A nivel del segundo movimiento, Mr. X y yo empezamos a tararear y P protestó enérgicamente (siempre que uso esta expresión me acuerdo de Demi en Algunos hombres buenos). Entonces O comenzó a quejarse del volumen y de que la música le estaba alterando, y eso me resultó sospechoso, porque Dvořák o Wagner están entre sus preferidos, y los tipos, tranquilitos en sus composiciones tampoco eran, pero seguí pasándome las quejas por el arco del triunfo ya que nos acercábamos al cuarto movimiento, mi predilecto.

A estas alturas O se había incorporado y empezaba a tener un tono facial cetrino. Se mascaba la tragedia, pero yo estaba inmersa en el coro de voces que te acercan a ese final tan apoteósico que nos regaló Ludwig.
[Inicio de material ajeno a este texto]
-- ==== Sys2Proof/Machine/Items.lean ====
section
/-! DEFINITION. Graph queues: their bytes in the save area, pushes and end-of-stream tokens (R115 to R121, R412), and the
keys under which a parked push, send or register put is known. -/

namespace Sys2Proof.Machine

/-! ## Keys of parked sends

Bits 14:0 of a key hold the target's context-logical core and slot, or bits 15:0 the graph queue index. -/

/-- A send or PUTR to a core and slot. -/
def keySend (core slot : Nat) : Nat := 2 ^ 32 + core % 4096 + slot % 8 * 4096

/-- A push to mailbox k of a crew's movement context on a context-logical core. -/
def keyMbox (crew core k : Nat) : Nat := 2 ^ 60 + crew * 2 ^ 20 + k * 2 ^ 16 + core % 4096 + 7 * 4096

/-- A pop of an empty mailbox. -/
def keyMail : Nat := 2 ^ 123

/-- A push to a graph queue. -/
def keyItem (gid q : Nat) : Nat := 2 ^ 100 + gid * 2 ^ 16 + q

/-- TAUX of the SNDTO of a parked push, send or PUTR (R118, R161). -/
def sndtoAux (key : Nat) : Nat := if key ≥ 2 ^ 100 then key % 2 ^ 16 + 2 ^ 31 else key % 2 ^ 15

/-- The thread is parked on empty mailboxes, before the instruction that pops (R108, R122). -/
def Thread.mailParked (t : Thread) : Bool :=
  t.mboxFull = 0 && match t.park with
    | some p => p.why = .message && p.key = keyMail && p.resume.isEmpty && p.next.isNone
    | none => false

/-- A movement context that waits on empty mailboxes with no word on its way. -/
def Thread.mailIdle (t : Thread) : Bool := t.mailParked && t.outBuf.isNone

/-- Whether a thread is parked under a key and had parked before a moment. -/
def Thread.parkedBefore (t : Thread) (key stamp : Nat) : Bool :=
  t.occ && match t.park with | some p => p.key = key && p.stamp < stamp | none => false

/-- Threads of a crew that holds its rectangle which a full closet has spilled into its save block (R124). -/
def Crew.spilled (c : Crew) : List (Nat × Thread) :=
  if c.state.holds then (match c.saved with | some v => v.threads | none => []) else []

/-- Some other thread parked earlier under the key of the issuing thread's push (R118), in a slot, in the closet or spilled from it: the
stamp of the issuing thread is that of its own park, or the present moment. -/
def someoneFirst (s : State) (key : Nat) : Bool :=
  let mine := match s.me.park with | some p => if p.key = key then p.stamp else s.hub.nextId | none => s.hub.nextId
  s.threads.any (fun e => e.2.parkedBefore key mine) || s.closet.any (fun e => e.2.th.parkedBefore key mine) ||
    s.crews.any fun e => e.2.spilled.any fun x => x.2.parkedBefore key mine

/-! ## Queues -/

/-- A graph queue of a graph. -/
def State.gqueue? (s : State) (gid q : Nat) : Option GQueue :=
  match s.graph? gid with | some g => g.queues[q]? | none => none

def State.modGQueue (s : State) (gid q : Nat) (f : GQueue → GQueue) : State :=
  s.modGraph gid fun g => { g with queues := match g.queues[q]? with | some x => setNth g.queues q (f x) | none => g.queues }

/-- A thread as one that has received tokens: its name, and whether it is the light thread of its place (R119). -/
def Thread.tokenName (t : Thread) : TRef × Bool := (t.ref, t.light)

/-- The queues of a graph whose token a thread has received. -/
def tokensOf (s : State) (gid : Nat) (n : TRef × Bool) : List Nat :=
  match s.graph? gid with
  | some g => (span 0 g.queues.length).filter fun q => match g.queues[q]? with | some x => x.eosTo.contains n | none => false
  | none => []

/-- A light thread leaves its place, and takes the tokens it has received with it. -/
def dropTokens (s : State) (gid : Nat) (n : TRef × Bool) : State :=
  (tokensOf s gid n).foldl (fun s q => s.modGQueue gid q fun x => { x with eosTo := x.eosTo.filter (· ≠ n) }) s

/-- A light thread comes to a place with the tokens it has received. -/
def addTokens (s : State) (gid : Nat) (n : TRef × Bool) (l : List Nat) : State :=
  l.foldl (fun s q => s.modGQueue gid q fun x => { x with eosTo := n :: x.eosTo }) s

/-- PA of the save area of a graph's context. -/
def State.savePA (s : State) (gid : Nat) : Nat :=
  match s.graph? gid with
  | some g => match s.ctx? g.ctx with | some c => c.save | none => 0
  | none => 0

/-- The header of a graph queue in memory (R115). -/
def writeQHeader (s : State) (gid q : Nat) : State :=
  match s.gqueue? gid q with
  | some x => s.setBytes (s.savePA gid + x.off)
      (bytesOf x.entered 8 ++ bytesOf x.dispensed 8 ++ bytesOf (b2n x.eos) 1 ++ bytesOf 0 47)
  | none => s

/-- The class of a crew is shed (R138). -/
def State.shedClass (s : State) (cls : Nat) : Bool := s.power.eceil < cls

/-- The consumer's crew takes no item for now: swapped other than for idleness, or held by shedding (R118, R139).
(DEDUCED, log entry 35.) -/
def State.consumerAway (s : State) (gid task : Nat) : Bool :=
  match s.graph? gid with
  | none => false
  | some g => match g.crews[task]? with
    | none => false
    | some n => match s.crew? n with
      | none => false
      | some c => match c.state with
        | .swapped => !c.idle
        | .parked | .preempt => s.shedClass c.cls
        | _ => false

/-- A push must wait: no free place, or a consumer that takes nothing; a sink takes everything (R118, R120). -/
def State.gqFull (s : State) (gid q : Nat) : Bool :=
  match s.gqueue? gid q with
  | some x => x.consumer ≠ 0xFFFF && (x.items.length ≥ x.cap || s.consumerAway gid x.consumer)
  | none => true

/-- An item or token for an idle-swapped crew lists it again (R121). -/
def relist (s : State) (gid task : Nat) : State :=
  match s.graph? gid with
  | none => s
  | some g => match g.crews[task]? with
    | none => s
    | some n => s.modCrew n fun c =>
        if c.state = .swapped && c.idle then { c with state := .wait, idle := false, waitSince := s.devtime } else c

/-- Push an item; a sink discards it (R115, R120). -/
def gqPush (s : State) (gid q : Nat) (ws : List Word) : State :=
  match s.gqueue? gid q with
  | none => s
  | some x =>
    if x.consumer = 0xFFFF then s
    else
      let at_ := s.savePA gid + x.off + 64 * (1 + x.entered % x.cap)
      let s := s.setBytes at_ (ws.flatMap fun w => bytesOf w.toNat 8)
      let s := s.modGQueue gid q fun x => { x with items := x.items ++ [ws], entered := x.entered + 1 }
      relist (writeQHeader s gid q) gid x.consumer

/-- The word that a parked item push of a queue that has closed traps with (R118): PARAM, TADDR 0, TAUX the queue index. -/
def closePushers (s : State) (gid q : Nat) : State :=
  let key := keyItem gid q
  let hit (t : Thread) : Bool := t.occ && match t.park with | some p => p.key = key | none => false
  let refs := (s.threads.filterMap fun e => if hit e.2 then some e.2.ref else none) ++
    (s.closet.filterMap fun e => if hit e.2.th then some e.2.th.ref else none) ++
    (s.crews.flatMap fun e => match e.2.saved with
      | some v => v.threads.filterMap fun x => if hit x.2 then some x.2.ref else none
      | none => [])
  refs.foldl (fun s r => trapRef s r PARAM 0 (word q)) s

/-- Push the end-of-stream token: every item push still parked on the queue traps (R118, R119). -/
def gqEos (s : State) (gid q : Nat) : State :=
  match s.gqueue? gid q with
  | none => s
  | some x =>
    let s := s.modGQueue gid q fun x => { x with eos := true }
    relist (closePushers (writeQHeader s gid q) gid q) gid x.consumer

/-- The checks of a push at issue (R412): the queue exists and its producer is the issuing thread's task. -/
def gqMine (s : State) (gid q : Nat) : Bool :=
  match s.gqueue? gid q, s.myCrew with
  | some x, some c => x.producer = c.task
  | _, _ => false

/-- The graph of the issuing thread. -/
def State.myGraph (s : State) : Nat := graphOf s s.me.ref.crew

end Sys2Proof.Machine
end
A todo esto O seguía con la letanía de lamentos, que si me estoy mareando, que si Beethoven no me está sentando bien… y yo, cuando me aproximo a un clímax musical no estoy para historias, así que le recomendé que vomitase, que es lo que parecía que le pedía el cuerpo, y seguí a lo mío. En esos minutos mágicos en los que los violines te llevan a toda mecha hasta la colosal explosión del coro, O se levantó de un salto y corrió al son de la música hasta el lavabo pequeño con la intención de vaciar su convulso estómago, para descubrir al abrir la puerta que A estaba apalancada con el ordenador. Giró a toda velocidad hacia el otro lavabo –en cuya trayectoria estábamos P y yo haciendo legos-, y en el mismo instante en que el orfeón entraba con toda su potencia, O vio que no llegaba, y propulsando su cuerpo hacia adelante, un arco de vómito se dibujó en el aire cual arcoíris infecto para acabar estrellándose en el suelo del comedor, a escasos centímetros de la puerta del lavabo, y resultando damnificadas en el proceso la esterilla de la ducha y varias piezas de lego que reposaban esperando su turno para entrar en el juego. P y yo no nos quedamos a escuchar más arcadas (ni el resto de la Oda a la alegría), dado que tanto mi churumbel como yo somos muy empáticos con eso de potar, y nos hubiésemos unido a la juerga en unos segundos. Huimos despavoridos a la cocina en busca de asilo político mientras encomendábamos a Mr. X, que en ese momento estaba haciendo bombones de chocolate, que se encargase de retirar los restos de pasta con trufa blanca mal digeridos que estucaban las superficies de nuestro comedor.

Hice un intento de asomarme a echarle una mano, pero fue breve, porque el ácido clorhídrico al aroma de trufa sacudió mi pituitaria y mi estómago se contrajo, así que huí de nuevo. Pero pude ver por el rabillo del ojo que O sacaba el hígado en el váter, que Mr. X empezaba a recoger el desaguisado y que Perra… ¿adivináis? Sí, la misma que cuando le pongo el bol de pienso lo olfatea con desgana y se larga muy digna ella como diciendo que lo que le sirvo es bazofia, la mismita, se estaba pegando un atracón de vómito.

Por fortuna, aunque un trozo de fuet cazado furtivamente le de cagalera una semana, la tapita de arcadas no causó males mayores.

Y esa, en resumidas cuentas, es la forma en la que pasamos los domingos por la tarde.